In full and without alteration, give the listing again.

### Input ###

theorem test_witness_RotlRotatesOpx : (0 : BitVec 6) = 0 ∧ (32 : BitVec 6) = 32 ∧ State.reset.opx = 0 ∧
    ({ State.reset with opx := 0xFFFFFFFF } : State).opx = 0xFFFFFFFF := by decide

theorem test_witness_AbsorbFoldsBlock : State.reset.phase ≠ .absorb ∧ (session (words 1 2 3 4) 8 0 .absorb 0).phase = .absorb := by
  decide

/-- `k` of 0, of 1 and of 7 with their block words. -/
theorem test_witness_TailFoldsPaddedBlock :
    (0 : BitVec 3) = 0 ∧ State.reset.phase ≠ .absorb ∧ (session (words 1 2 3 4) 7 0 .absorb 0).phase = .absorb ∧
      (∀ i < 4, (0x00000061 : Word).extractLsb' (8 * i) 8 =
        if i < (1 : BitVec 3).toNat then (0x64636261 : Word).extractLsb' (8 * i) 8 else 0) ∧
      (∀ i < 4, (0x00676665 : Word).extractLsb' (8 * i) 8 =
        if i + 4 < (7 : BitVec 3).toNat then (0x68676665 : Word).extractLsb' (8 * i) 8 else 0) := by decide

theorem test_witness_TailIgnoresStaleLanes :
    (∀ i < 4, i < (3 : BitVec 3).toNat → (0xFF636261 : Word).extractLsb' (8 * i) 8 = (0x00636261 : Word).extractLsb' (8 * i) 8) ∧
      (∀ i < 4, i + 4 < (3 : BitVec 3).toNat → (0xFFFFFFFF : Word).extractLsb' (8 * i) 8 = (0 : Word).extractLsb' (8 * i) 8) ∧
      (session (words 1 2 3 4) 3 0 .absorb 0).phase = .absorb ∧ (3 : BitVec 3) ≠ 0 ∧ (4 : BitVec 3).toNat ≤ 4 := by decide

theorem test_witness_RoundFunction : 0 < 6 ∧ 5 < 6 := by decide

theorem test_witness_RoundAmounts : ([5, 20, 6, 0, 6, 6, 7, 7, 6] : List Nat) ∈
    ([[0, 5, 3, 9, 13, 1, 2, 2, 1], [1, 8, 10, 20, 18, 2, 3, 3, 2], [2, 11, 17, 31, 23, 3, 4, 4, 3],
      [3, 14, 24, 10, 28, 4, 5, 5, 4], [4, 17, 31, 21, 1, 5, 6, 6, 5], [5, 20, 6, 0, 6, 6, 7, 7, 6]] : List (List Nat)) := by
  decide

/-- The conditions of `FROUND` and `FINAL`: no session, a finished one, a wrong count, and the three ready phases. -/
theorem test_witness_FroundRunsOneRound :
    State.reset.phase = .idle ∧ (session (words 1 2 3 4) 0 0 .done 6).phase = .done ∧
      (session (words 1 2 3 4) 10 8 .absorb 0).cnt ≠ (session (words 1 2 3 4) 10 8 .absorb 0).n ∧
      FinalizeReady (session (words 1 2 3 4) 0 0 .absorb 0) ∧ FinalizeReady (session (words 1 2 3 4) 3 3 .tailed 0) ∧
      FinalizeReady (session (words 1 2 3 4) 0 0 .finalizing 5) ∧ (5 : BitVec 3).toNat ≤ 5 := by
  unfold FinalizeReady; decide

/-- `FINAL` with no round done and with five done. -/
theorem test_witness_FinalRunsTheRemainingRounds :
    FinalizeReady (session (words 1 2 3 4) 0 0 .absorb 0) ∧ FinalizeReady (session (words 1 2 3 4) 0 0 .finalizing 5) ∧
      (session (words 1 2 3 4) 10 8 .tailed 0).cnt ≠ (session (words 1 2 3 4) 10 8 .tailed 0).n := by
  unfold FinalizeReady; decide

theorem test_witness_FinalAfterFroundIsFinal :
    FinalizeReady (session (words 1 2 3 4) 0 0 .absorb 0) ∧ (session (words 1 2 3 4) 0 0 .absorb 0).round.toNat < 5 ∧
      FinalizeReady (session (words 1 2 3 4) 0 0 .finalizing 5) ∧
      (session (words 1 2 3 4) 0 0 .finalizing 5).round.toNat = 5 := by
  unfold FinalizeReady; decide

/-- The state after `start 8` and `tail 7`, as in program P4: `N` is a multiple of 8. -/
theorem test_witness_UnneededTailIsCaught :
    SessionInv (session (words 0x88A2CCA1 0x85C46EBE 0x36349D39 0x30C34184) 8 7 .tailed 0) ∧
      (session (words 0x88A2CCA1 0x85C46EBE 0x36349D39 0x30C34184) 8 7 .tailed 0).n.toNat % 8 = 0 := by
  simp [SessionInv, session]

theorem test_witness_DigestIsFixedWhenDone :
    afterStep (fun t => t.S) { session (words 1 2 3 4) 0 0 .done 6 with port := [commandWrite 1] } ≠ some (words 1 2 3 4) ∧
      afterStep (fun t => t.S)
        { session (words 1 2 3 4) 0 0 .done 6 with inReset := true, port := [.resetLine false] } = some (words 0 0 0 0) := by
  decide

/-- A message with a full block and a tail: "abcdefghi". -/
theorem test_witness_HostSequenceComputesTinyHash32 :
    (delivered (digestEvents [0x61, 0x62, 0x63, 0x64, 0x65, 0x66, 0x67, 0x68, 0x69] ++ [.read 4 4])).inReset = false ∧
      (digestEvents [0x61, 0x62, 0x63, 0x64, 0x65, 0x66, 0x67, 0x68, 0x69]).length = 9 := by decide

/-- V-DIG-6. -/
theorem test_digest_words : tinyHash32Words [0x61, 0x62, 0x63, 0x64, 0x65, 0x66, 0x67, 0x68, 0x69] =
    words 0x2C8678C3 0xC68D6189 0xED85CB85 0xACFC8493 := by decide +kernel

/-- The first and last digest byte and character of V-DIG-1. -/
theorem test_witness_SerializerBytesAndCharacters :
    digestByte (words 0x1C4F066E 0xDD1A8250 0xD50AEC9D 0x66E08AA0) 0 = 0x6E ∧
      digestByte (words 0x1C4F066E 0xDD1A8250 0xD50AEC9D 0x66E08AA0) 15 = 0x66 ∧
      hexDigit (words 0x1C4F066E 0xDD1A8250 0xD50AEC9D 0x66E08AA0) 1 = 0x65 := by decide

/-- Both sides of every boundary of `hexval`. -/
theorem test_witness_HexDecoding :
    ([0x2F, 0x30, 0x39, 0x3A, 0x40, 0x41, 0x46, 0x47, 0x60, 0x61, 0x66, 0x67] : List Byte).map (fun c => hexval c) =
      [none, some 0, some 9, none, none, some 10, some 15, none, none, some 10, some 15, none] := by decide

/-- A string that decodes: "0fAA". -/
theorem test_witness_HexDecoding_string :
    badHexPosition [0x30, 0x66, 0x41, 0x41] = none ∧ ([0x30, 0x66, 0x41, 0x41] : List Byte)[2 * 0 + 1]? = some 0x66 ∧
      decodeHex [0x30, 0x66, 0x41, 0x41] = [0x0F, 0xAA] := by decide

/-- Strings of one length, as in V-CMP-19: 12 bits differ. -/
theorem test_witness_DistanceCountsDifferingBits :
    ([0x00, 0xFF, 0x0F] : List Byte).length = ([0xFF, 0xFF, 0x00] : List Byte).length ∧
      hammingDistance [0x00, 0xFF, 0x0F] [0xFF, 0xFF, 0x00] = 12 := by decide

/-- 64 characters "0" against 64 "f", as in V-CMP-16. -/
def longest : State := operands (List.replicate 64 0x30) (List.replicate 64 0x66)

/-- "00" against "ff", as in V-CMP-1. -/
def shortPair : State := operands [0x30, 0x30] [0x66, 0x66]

###

__Answer for this exercise__:
theorem test_witness_RotlRotatesOpx : (0 : BitVec 6) = 0 ∧ (32 : BitVec 6) = 32 ∧ State.reset.opx = 0 ∧
    ({ State.reset with opx := 0xFFFFFFFF } : State).opx = 0xFFFFFFFF := by decide

theorem test_witness_AbsorbFoldsBlock : State.reset.phase ≠ .absorb ∧ (session (words 1 2 3 4) 8 0 .absorb 0).phase = .absorb := by
  decide

/-- `k` of 0, of 1 and of 7 with their block words. -/
theorem test_witness_TailFoldsPaddedBlock :
    (0 : BitVec 3) = 0 ∧ State.reset.phase ≠ .absorb ∧ (session (words 1 2 3 4) 7 0 .absorb 0).phase = .absorb ∧
      (∀ i < 4, (0x00000061 : Word).extractLsb' (8 * i) 8 =
        if i < (1 : BitVec 3).toNat then (0x64636261 : Word).extractLsb' (8 * i) 8 else 0) ∧
      (∀ i < 4, (0x00676665 : Word).extractLsb' (8 * i) 8 =
        if i + 4 < (7 : BitVec 3).toNat then (0x68676665 : Word).extractLsb' (8 * i) 8 else 0) := by decide

theorem test_witness_TailIgnoresStaleLanes :
    (∀ i < 4, i < (3 : BitVec 3).toNat → (0xFF636261 : Word).extractLsb' (8 * i) 8 = (0x00636261 : Word).extractLsb' (8 * i) 8) ∧
      (∀ i < 4, i + 4 < (3 : BitVec 3).toNat → (0xFFFFFFFF : Word).extractLsb' (8 * i) 8 = (0 : Word).extractLsb' (8 * i) 8) ∧
      (session (words 1 2 3 4) 3 0 .absorb 0).phase = .absorb ∧ (3 : BitVec 3) ≠ 0 ∧ (4 : BitVec 3).toNat ≤ 4 := by decide

theorem test_witness_RoundFunction : 0 < 6 ∧ 5 < 6 := by decide

theorem test_witness_RoundAmounts : ([5, 20, 6, 0, 6, 6, 7, 7, 6] : List Nat) ∈
    ([[0, 5, 3, 9, 13, 1, 2, 2, 1], [1, 8, 10, 20, 18, 2, 3, 3, 2], [2, 11, 17, 31, 23, 3, 4, 4, 3],
      [3, 14, 24, 10, 28, 4, 5, 5, 4], [4, 17, 31, 21, 1, 5, 6, 6, 5], [5, 20, 6, 0, 6, 6, 7, 7, 6]] : List (List Nat)) := by
  decide

/-- The conditions of `FROUND` and `FINAL`: no session, a finished one, a wrong count, and the three ready phases. -/
theorem test_witness_FroundRunsOneRound :
    State.reset.phase = .idle ∧ (session (words 1 2 3 4) 0 0 .done 6).phase = .done ∧
      (session (words 1 2 3 4) 10 8 .absorb 0).cnt ≠ (session (words 1 2 3 4) 10 8 .absorb 0).n ∧
      FinalizeReady (session (words 1 2 3 4) 0 0 .absorb 0) ∧ FinalizeReady (session (words 1 2 3 4) 3 3 .tailed 0) ∧
      FinalizeReady (session (words 1 2 3 4) 0 0 .finalizing 5) ∧ (5 : BitVec 3).toNat ≤ 5 := by
  unfold FinalizeReady; decide

/-- `FINAL` with no round done and with five done. -/
theorem test_witness_FinalRunsTheRemainingRounds :
    FinalizeReady (session (words 1 2 3 4) 0 0 .absorb 0) ∧ FinalizeReady (session (words 1 2 3 4) 0 0 .finalizing 5) ∧
      (session (words 1 2 3 4) 10 8 .tailed 0).cnt ≠ (session (words 1 2 3 4) 10 8 .tailed 0).n := by
  unfold FinalizeReady; decide

theorem test_witness_FinalAfterFroundIsFinal :
    FinalizeReady (session (words 1 2 3 4) 0 0 .absorb 0) ∧ (session (words 1 2 3 4) 0 0 .absorb 0).round.toNat < 5 ∧
      FinalizeReady (session (words 1 2 3 4) 0 0 .finalizing 5) ∧
      (session (words 1 2 3 4) 0 0 .finalizing 5).round.toNat = 5 := by
  unfold FinalizeReady; decide

/-- The state after `start 8` and `tail 7`, as in program P4: `N` is a multiple of 8. -/
theorem test_witness_UnneededTailIsCaught :
    SessionInv (session (words 0x88A2CCA1 0x85C46EBE 0x36349D39 0x30C34184) 8 7 .tailed 0) ∧
      (session (words 0x88A2CCA1 0x85C46EBE 0x36349D39 0x30C34184) 8 7 .tailed 0).n.toNat % 8 = 0 := by
  simp [SessionInv, session]

theorem test_witness_DigestIsFixedWhenDone :
    afterStep (fun t => t.S) { session (words 1 2 3 4) 0 0 .done 6 with port := [commandWrite 1] } ≠ some (words 1 2 3 4) ∧
      afterStep (fun t => t.S)
        { session (words 1 2 3 4) 0 0 .done 6 with inReset := true, port := [.resetLine false] } = some (words 0 0 0 0) := by
  decide

/-- A message with a full block and a tail: "abcdefghi". -/
theorem test_witness_HostSequenceComputesTinyHash32 :
    (delivered (digestEvents [0x61, 0x62, 0x63, 0x64, 0x65, 0x66, 0x67, 0x68, 0x69] ++ [.read 4 4])).inReset = false ∧
      (digestEvents [0x61, 0x62, 0x63, 0x64, 0x65, 0x66, 0x67, 0x68, 0x69]).length = 9 := by decide

/-- V-DIG-6. -/
theorem test_digest_words : tinyHash32Words [0x61, 0x62, 0x63, 0x64, 0x65, 0x66, 0x67, 0x68, 0x69] =
    words 0x2C8678C3 0xC68D6189 0xED85CB85 0xACFC8493 := by decide +kernel

/-- The first and last digest byte and character of V-DIG-1. -/
theorem test_witness_SerializerBytesAndCharacters :
    digestByte (words 0x1C4F066E 0xDD1A8250 0xD50AEC9D 0x66E08AA0) 0 = 0x6E ∧
      digestByte (words 0x1C4F066E 0xDD1A8250 0xD50AEC9D 0x66E08AA0) 15 = 0x66 ∧
      hexDigit (words 0x1C4F066E 0xDD1A8250 0xD50AEC9D 0x66E08AA0) 1 = 0x65 := by decide

/-- Both sides of every boundary of `hexval`. -/
theorem test_witness_HexDecoding :
    ([0x2F, 0x30, 0x39, 0x3A, 0x40, 0x41, 0x46, 0x47, 0x60, 0x61, 0x66, 0x67] : List Byte).map (fun c => hexval c) =
      [none, some 0, some 9, none, none, some 10, some 15, none, none, some 10, some 15, none] := by decide

/-- A string that decodes: "0fAA". -/
theorem test_witness_HexDecoding_string :
    badHexPosition [0x30, 0x66, 0x41, 0x41] = none ∧ ([0x30, 0x66, 0x41, 0x41] : List Byte)[2 * 0 + 1]? = some 0x66 ∧
      decodeHex [0x30, 0x66, 0x41, 0x41] = [0x0F, 0xAA] := by decide

/-- Strings of one length, as in V-CMP-19: 12 bits differ. -/
theorem test_witness_DistanceCountsDifferingBits :
    ([0x00, 0xFF, 0x0F] : List Byte).length = ([0xFF, 0xFF, 0x00] : List Byte).length ∧
      hammingDistance [0x00, 0xFF, 0x0F] [0xFF, 0xFF, 0x00] = 12 := by decide

/-- 64 characters "0" against 64 "f", as in V-CMP-16. -/
def longest : State := operands (List.replicate 64 0x30) (List.replicate 64 0x66)

/-- "00" against "ff", as in V-CMP-1. -/
def shortPair : State := operands [0x30, 0x30] [0x66, 0x66]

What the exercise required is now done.